Fairer Handel als Prozess

t »Kein Verkauf ohne Information«, so lautete das Motto der Weltläden in den 1970er-Jahren, wo der Faire Handel seinen Anfang nahm. Gerd und Katharina Nickoleit bemühen sich seit langem, die Regeln für den internationalen Handel gerechter zu gestalten. Ihr Buch Fair For Future. Ein gerechter Handel ist möglich enthält eine scharfe Analyse der gegenwärtigen Lage des Fairen Handels und zeigt dessen Entwicklung auf, geschmückt mit persönlichen Erfahrungen.

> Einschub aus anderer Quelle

/-! ### Reset -/

/-- R300, R20, R27 to R37, R39, R301, R303, R7: what reset leaves. The registers, the control state, all of the bus storage, the
whole timer, every field of channel 1 but its volume input, the log and the end mark are clear in the state after reset, in
a machine built with any parameters, and after a soft reset; a soft reset keeps the cartridge's images, kind, counts and
flags and the parameters, resets the bank state, and makes the overlay active again if there is one. The values that the
spec marks as its own choice (D11: the halt bug, the cycle counter, the timer and channel 1, the bank state; D12: the
overlay; D7: STOP_MODE) are the spec's; that the state after reset has no cartridge (log 8), the volume's value (log 5)
and the counter of draws that a soft reset keeps (log 6) are the model's choices. -/
def Obligations.ResetClearsTheMachine : Prop :=
  let cleared := fun (t : State) =>
    (∀ r, t.reg r = 0x00) ∧ t.regs.readF = 0x00 ∧ t.pc = 0x0000 ∧ t.sp = 0x0000 ∧ t.ime = false ∧ t.halted = false ∧
      t.haltBug = false ∧ t.cycles = 0 ∧ (∀ n, Memory.read t.bus.mem n = 0x00) ∧
      (∀ a : Word,
        (0x8000 ≤ a.toNat ∧ a.toNat ≤ 0x9FFF) ∨ (0xC000 ≤ a.toNat ∧ a.toNat ≤ 0xFEFF) ∨ 0xFF80 ≤ a.toNat →
          t.byteAt a = 0x00) ∧
      t.bus.ie = 0x00 ∧ t.bus.iflags = 0x00 ∧ t.byteAt 0xFF04 = 0x00 ∧ t.byteAt 0xFF07 = 0xF8 ∧
      t.bus.timer =
        { div := 0, tima := 0x00, tma := 0x00, tac := 0, acc := 0, reloadPending := false, reloadCountdown := 0 } ∧
      (∀ v : BitVec 4,
        { t.bus.ch1 with volume := v } =
          { duty := 0, dutyPos := 0, timer := 0, enabled := false, out := false, freq := 0, nr10 := 0x00, nr11 := 0x00
            nr12 := 0x00, nr14 := 0x00, shadow := 0, sweepTimer := 0, period := 0, negate := false, shift := 0
            sweepEnabled := false, calcLatch := false, sweepAcc := 0, volume := v }) ∧
      t.bus.ch1.isEnabled = false ∧ t.bus.log = [] ∧ t.stop = none
  (State.reset = State.built { bootRom := none, bootOffAddr := 0x01FE, stopMode := .refuse } ∧
      State.reset.bus.cart.loaded = false) ∧
  (∀ p : Parameters,
      cleared (State.built p) ∧ (State.built p).stopMode = p.stopMode ∧
        (State.built p).bus.boot.offAddr = p.bootOffAddr ∧ (State.built p).bus.boot.active = p.bootRom.isSome ∧
        ∀ bytes, p.bootRom = some bytes → ∀ n, n ≤ 0x00FF → (State.built p).bus.boot.byteAt n = bytes.getD n 0x00) ∧
  (∀ s : State,
      cleared s.softReset ∧
        s.softReset.bus.cart =
          { s.bus.cart with
            ramEnabled := false, bankLow5 := 1, bankHigh2 := 0, mode := false, romBank := 1, ramBank := 0 } ∧
        s.softReset.bus.boot = { s.bus.boot with active := s.bus.boot.image.isSome } ∧
        s.softReset.stopMode = s.stopMode ∧ s.softReset.bus.draws = s.bus.draws)

/-- The state after reset is well-formed, in a machine built with any parameters (R7, R300). -/
def Obligations.ResetIsWellFormed : Prop := State.reset.Inv ∧ ∀ p : Parameters, (State.built p).Inv

/-! ### Invariants -/

/-- Every step from a well-formed state gives a well-formed state: F's low bits stay zero (R21), memory keeps its canonical
form and the keys the bus owns, the selected ROM bank stays 1 or more and below the bank count (R92), so the ROM index
of R83 stays inside the image, and the devices' fields stay in their ranges. The reduction of R92 is the spec's own choice
(D17). -/
def Obligations.StepKeepsWellFormed : Prop := ∀ s t : State, s.Inv → step s = .next t → t.Inv

/-- Every action of the environment (R256) keeps a well-formed state well-formed, resets, loads and bus calls at any address
included. -/
def Obligations.EnvironmentKeepsWellFormed : Prop := ∀ (e : EnvAction) (s : State), s.Inv → (e.apply s).Inv

/-- R38, R54, R56, R97: no step changes the ROM image, the cartridge's kind, its counts or its flags, the overlay image or
the parameters, and no step makes an inactive overlay active. The overlay's parameters are the spec's own choice (D12). -/
def Obligations.StepKeepsImagesAndParameters : Prop :=
  ∀ s t : State, step s = .next t →
    t.bus.cart.rom = s.bus.cart.rom ∧ t.bus.cart.kind = s.bus.cart.kind ∧
      t.bus.cart.romBankCount = s.bus.cart.romBankCount ∧ t.bus.cart.ramBankCount = s.bus.cart.ramBankCount ∧
      t.bus.cart.romLength = s.bus.cart.romLength ∧ t.bus.cart.supportsCgb = s.bus.cart.supportsCgb ∧
      t.bus.cart.requiresCgb = s.bus.cart.requiresCgb ∧ t.bus.cart.loaded = s.bus.cart.loaded ∧ t.bus.boot.image = s.bus.boot.image ∧
      t.bus.boot.offAddr = s.bus.boot.offAddr ∧ (t.bus.boot.active = true → s.bus.boot.active = true) ∧
      t.stopMode = s.stopMode ∧ t.stop = none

Ziel des Fairen Handels ist es, gerechte Arbeits- und Produktionsverhältnisse zu schaffen, die Menschen im Globalen Süden zu Gute kommen. Um dies nachhaltig zu erreichen, ist es wichtig, den Globalen Norden aufzuklären und »Verknüpfungen zwischen der Ersten und Dritten Welt zu schaffen.«

Ein »Grabenkampf«, der sich im Fairen Handel bis heute hält, ist der zwischen Bewusstseinsbildung und Verkaufszahlen. Der Balanceakt scheint schwierig. Im Buch wird dies am Beispiel der GEPA aufgezeigt: Deren Gesellschafter*innen fordern nicht nur, rentabel zu wirtschaften, sondern auch Rücklagen für neue Projekte zu bilden. Der Druck, Gewinn zu generieren, steigt auch durch den Wettbewerb mit konventionellem Handel. Der Faire Handel ist neben ökonomischen Dilemmata auch mit ökologischen konfrontiert, zum Beispiel in der Transportfrage. Da viele Waren lange Strecken über Luft und Wasser zurücklegen, stellt sich die Frage nach der Verhältnismäßigkeit der Umweltkosten. Die Autor*innen diskutieren des Weiteren das Lieferkettenproblem bei Artikeln, die aus verschiedenen Ressourcen bestehen. Bei diesen ist es schwierig, den fairen Ursprung des Gesamtprodukts zu gewährleisten. Unzählige Siegel für faire Herstellungsbedingungen zeigen, dass der Faire Handel keine Nische mehr, sondern im Mainstream angekommen ist. Viele Konzerne benutzen sie jedoch, um das eigene Image zu polieren. Für Kritik sorgen bürokratische Hürden und Umweltkriterien, die für kleine Kooperativen schwer zu stemmen sind. All diese Herausforderungen zeigen eines: »Fairer Handel ist kein Zustand, sondern ein Prozess.« Das Buch schafft es, diesen nachvollziehbar darzustellen und bietet Ideen, wie die vielen Spannungsfelder aufgelöst werden könnten.

Alexander Schmidt

t Gerd und Katharina Nickoleit: Fair for Future. Ein gerechter Handel ist möglich, Ch. Links Verlag, Berlin 2021. 224 Seiten, 18 Euro.